The more closely I look at the new Tracking Protection feature in Internet Explorer 9, the more astonished I am that it came from one of the world’s largest corporations.
If Internet Explorer 9 becomes widely adopted and if Tracking Protection is widely used—and those are two tricky assumptions—it has the potential to seriously disrupt the online advertising business. Microsoft made this feature widely available last week in the Release Candidate build of IE9 (if you missed it, here’s my review of the IE9 RC). Using the RC, it takes exactly two clicks to download a Tracking Protection List (TPL) and begin blocking third-party cookies, tracking pixels, web beacons, hit counters, analytics scripts, and other tools of the modern web designed to assemble a profile of your movements and activities on the web.
Oh, and it blocks ads, too.
In this post, the first in a series, I’ll show how Tracking Protection works. I’ve also put together a screenshot gallery that shows the entire sequence of actions and includes some tips on how to manage Tracking Protection Lists.

Screenshot gallery: Using Tracking Protection Lists in IE9

The underlying idea behind Tracking Protection isn’t new. Third-party tools and extensions have been adding similar privacy-protecting features to web browsers for a long time, usually in the form of a browser extension, add-on, or plug-in.
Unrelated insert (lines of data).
-- ==== Sys2Proof/Tests/Slice0.lean ====
section
/-! SUPPORT. The model's own tests: words written out from the spec's encodings, ill-formed terms that the checks refuse, single
steps whose results are the spec's own numbers (95_test_vectors.md), and, for every obligation with hypotheses, a state that meets
them. -/

namespace Sys2Proof.Tests

open Sys2Proof.Machine

/-! ### Helpers -/

/-- A value read off the next state of an outcome. -/
def after {A : Type} (o : Host.Outcome State Fault Refusal) (f : State → A) : Option A :=
  match o with
  | .next t => some (f t)
  | .fault _ => none
  | .refused _ => none

/-- A decode of a stream for `n` bytes that has just begun, put in a phase. -/
def running (p : Phase) (bytes : List Byte) (n : Nat) : State :=
  { State.reset with
    phase := p
    inLen := bytes.length
    targetLen := n
    cs := placeBytes [] 0 bytes }

/-- Vector S2, `01 41 20 01` for `n` bytes, after CTL, FLAG, LIT and a second FLAG (95_test_vectors.md sections 1 and 5). -/
def s2 (p : Phase) (n : Nat) : State :=
  { running p [0x01, 0x41, 0x20, 0x01] n with
    control := 0x01
    mask := 4
    inPos := 2
    outCount := 1
    pos := 2
    win := [(1, 0x41)]
    out := [(0, 0x41)] }

/-- Vector S2 at the beginning of its copy of four bytes. -/
def s2Copy : State :=
  { s2 .copy 5 with
    inPos := 4
    b0 := 0x20
    b1 := 0x01
    msrc := 1
    cnt := 4 }

/-- Vector S1's state before the completion test, cut to one literal: `FF 41` for one byte. -/
def full (p : Phase) : State :=
  { running p [0xFF, 0x41] 1 with
    control := 0xFF
    mask := 2
    inPos := 2
    outCount := 1
    pos := 2
    win := [(1, 0x41)]
    out := [(0, 0x41)] }

/-- A decode that ended in an error at the end of its stream. -/
def failed : State := { s2 .error 5 with inPos := 4, err := some .malformedInput }

/-- An output of 4096 zeros. -/
def zeros : Memory := (List.range' 0 4096).map fun a => (a, 0x00)

/-- A copy at the full distance of 4096 (42_match.md R108): `pos = msrc` after 4096 bytes. -/
def fullDistance : State :=
  { running .copy [0x00] 4097 with
    outCount := 4096
    pos := 1
    msrc := 1
    cnt := 1
    out := zeros }

/-! ### Decoding: the words, bit by bit -/

/-- 30_encoding.md R61: flags 1 1 1 0 1, bit 0 first (program P1's control byte). -/
theorem test_decode_ctl : decodeTableWord 8 0b00010111 = some (.ctl 0x17) := by decide

/-- R63, R67: the flag bit 1, then the byte. -/
theorem test_decode_lit : decodeTableWord 16 0b1_01000100 = some (.lit 0x44) := by decide

/-- R64, R67: the flag bit 0, `LLLL = 0010`, `HHHH = 1111`, `PPPPPPPP = 11111110` (vector W4's pair, pos=4094, len=3). -/
theorem test_decode_match : decodeTableWord 24 0b0_0010_1111_11111110 = some (.matchRef 2 4094) := by decide

/-- R60: the role, not the byte, says what a byte is. -/
theorem test_decode_by_role :
    decode .control [0x41] = .ok (.ctl 0x41, []) ∧ decode .literal [0x41] = .ok (.lit 0x41, []) ∧
      decode .matchPair [0x41] = .error .streamEnded := by decide

/-- R74: the listing of program P1. -/
theorem test_assemble_P1 :
    assemble [.ctl 0x17, .lit 0x41, .lit 0x42, .lit 0x43, .matchAt 1 5, .lit 0x44] =
      [0x17, 0x41, 0x42, 0x43, 0x40, 0x01, 0x44] := by decide

/-- R74: the listing of program P2, nine tokens in two groups. -/
theorem test_assemble_P2 :
    assemble [.lit 0x30, .lit 0x31, .lit 0x32, .lit 0x33, .lit 0x34, .lit 0x35, .lit 0x36, .lit 0x37, .matchAt 1 7] =
      [0xFF, 0x30, 0x31, 0x32, 0x33, 0x34, 0x35, 0x36, 0x37, 0x00, 0x60, 0x01] := by decide

/-! ### Well-formedness: what the checks refuse -/

theorem test_refuses_lit_above_byte : (AsmLine.lit 256).inRange = false := by decide

theorem test_refuses_ctl_above_byte : (AsmLine.ctl 256).inRange = false := by decide

theorem test_refuses_position_above_window : (AsmLine.matchAt 4096 1).inRange = false := by decide

theorem test_refuses_length_zero : (AsmLine.matchAt 0 0).inRange = false := by decide

theorem test_refuses_length_above_sixteen : (AsmLine.matchAt 0 17).inRange = false := by decide

/-- A `CTL` line that is not what the grouping rule gives. -/
theorem test_refuses_wrong_control : listingWellFormed [.ctl 0x03, .lit 0x41, .matchAt 1 3] = false := by decide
Adding this feature into the browser itself, however, as Microsoft has done, is a first.
Here’s how Microsoft’s solution works:
1. Someone—anyone—creates a list of domains and substrings that they want to block (or allow) as third-party content on a web page.
2. The author formats that list using Microsoft’s Tracking Protection List specification and posts it on the web.
3. Someone—anyone—creates a link to the URI for that list, using a short snippet of JavaScript. The link does not have to be on the same web server where the TPL itself is hosted.
4. An IE9 user clicks that link, which brings up a dialog box like this one:
5. The IE9 user clicks Add List, which copies the formatted file to a system folder and configures IE to   immediately begin using the rules contained on that list.
From that point on, IE9 checks the TPL before sending an HTTP request to a third-party site. Here’s a simplified example, with a page that includes an advertisement and a tracking pixel from two third-party sites.
Because xyz-ads.com is on the Block list, no request is sent to its server and the space where the ad should go remains blank. But abc-analytics is on an Allow list, so that request goes through. XYZ Ads is out of luck. It didn’t get to serve an ad, and it didn’t gather any information from the visitor. ABC Analytics, on the other hand, gets its tracking database updated.
Here are a few other facts worth knowing about Tracking Protection:
  • TPLs affect third-party content only and are ignored for direct requests. If example.com is on a Block list, IE9 will reject any third-party requests to that domain but will serve up the page normally if you go to a page that is hosted directly on the example.com domain.
  • You can install multiple Tracking Protection lists and enable or disable any list at any time. You can also remove a list.
  • From the Manage Add-ons dialog box in IE9, you can inspect the contents of any Tracking Protection List and copy it to a text file.
  • TPLs include an auto-update mechanism. The default update period is 7 days, but a list publisher can set this value to any interval between 1 and 30 days.
  • If you have multiple lists, IE9 uses a hierarchy to resolve conflicts. Allow rules trump Block rules. Thus, if the same domain or substring is on one list with a Block entry and another with an Allow entry, third-party content from that domain will be allowed.
  • If you use a Personalized Filtering List in Manual mode, its settings override any entry on a TPL.
Currently, five TPLs from four organizations are available for IE9 users (I expect this number to rise as more groups discover its possibilities). I’ve taken a close look at all five of these lists and will share some surprising details in the next installment of this series. Finally, I’ll compare Tracking Protection to proposals from Mozilla and Google that try to address the same issue.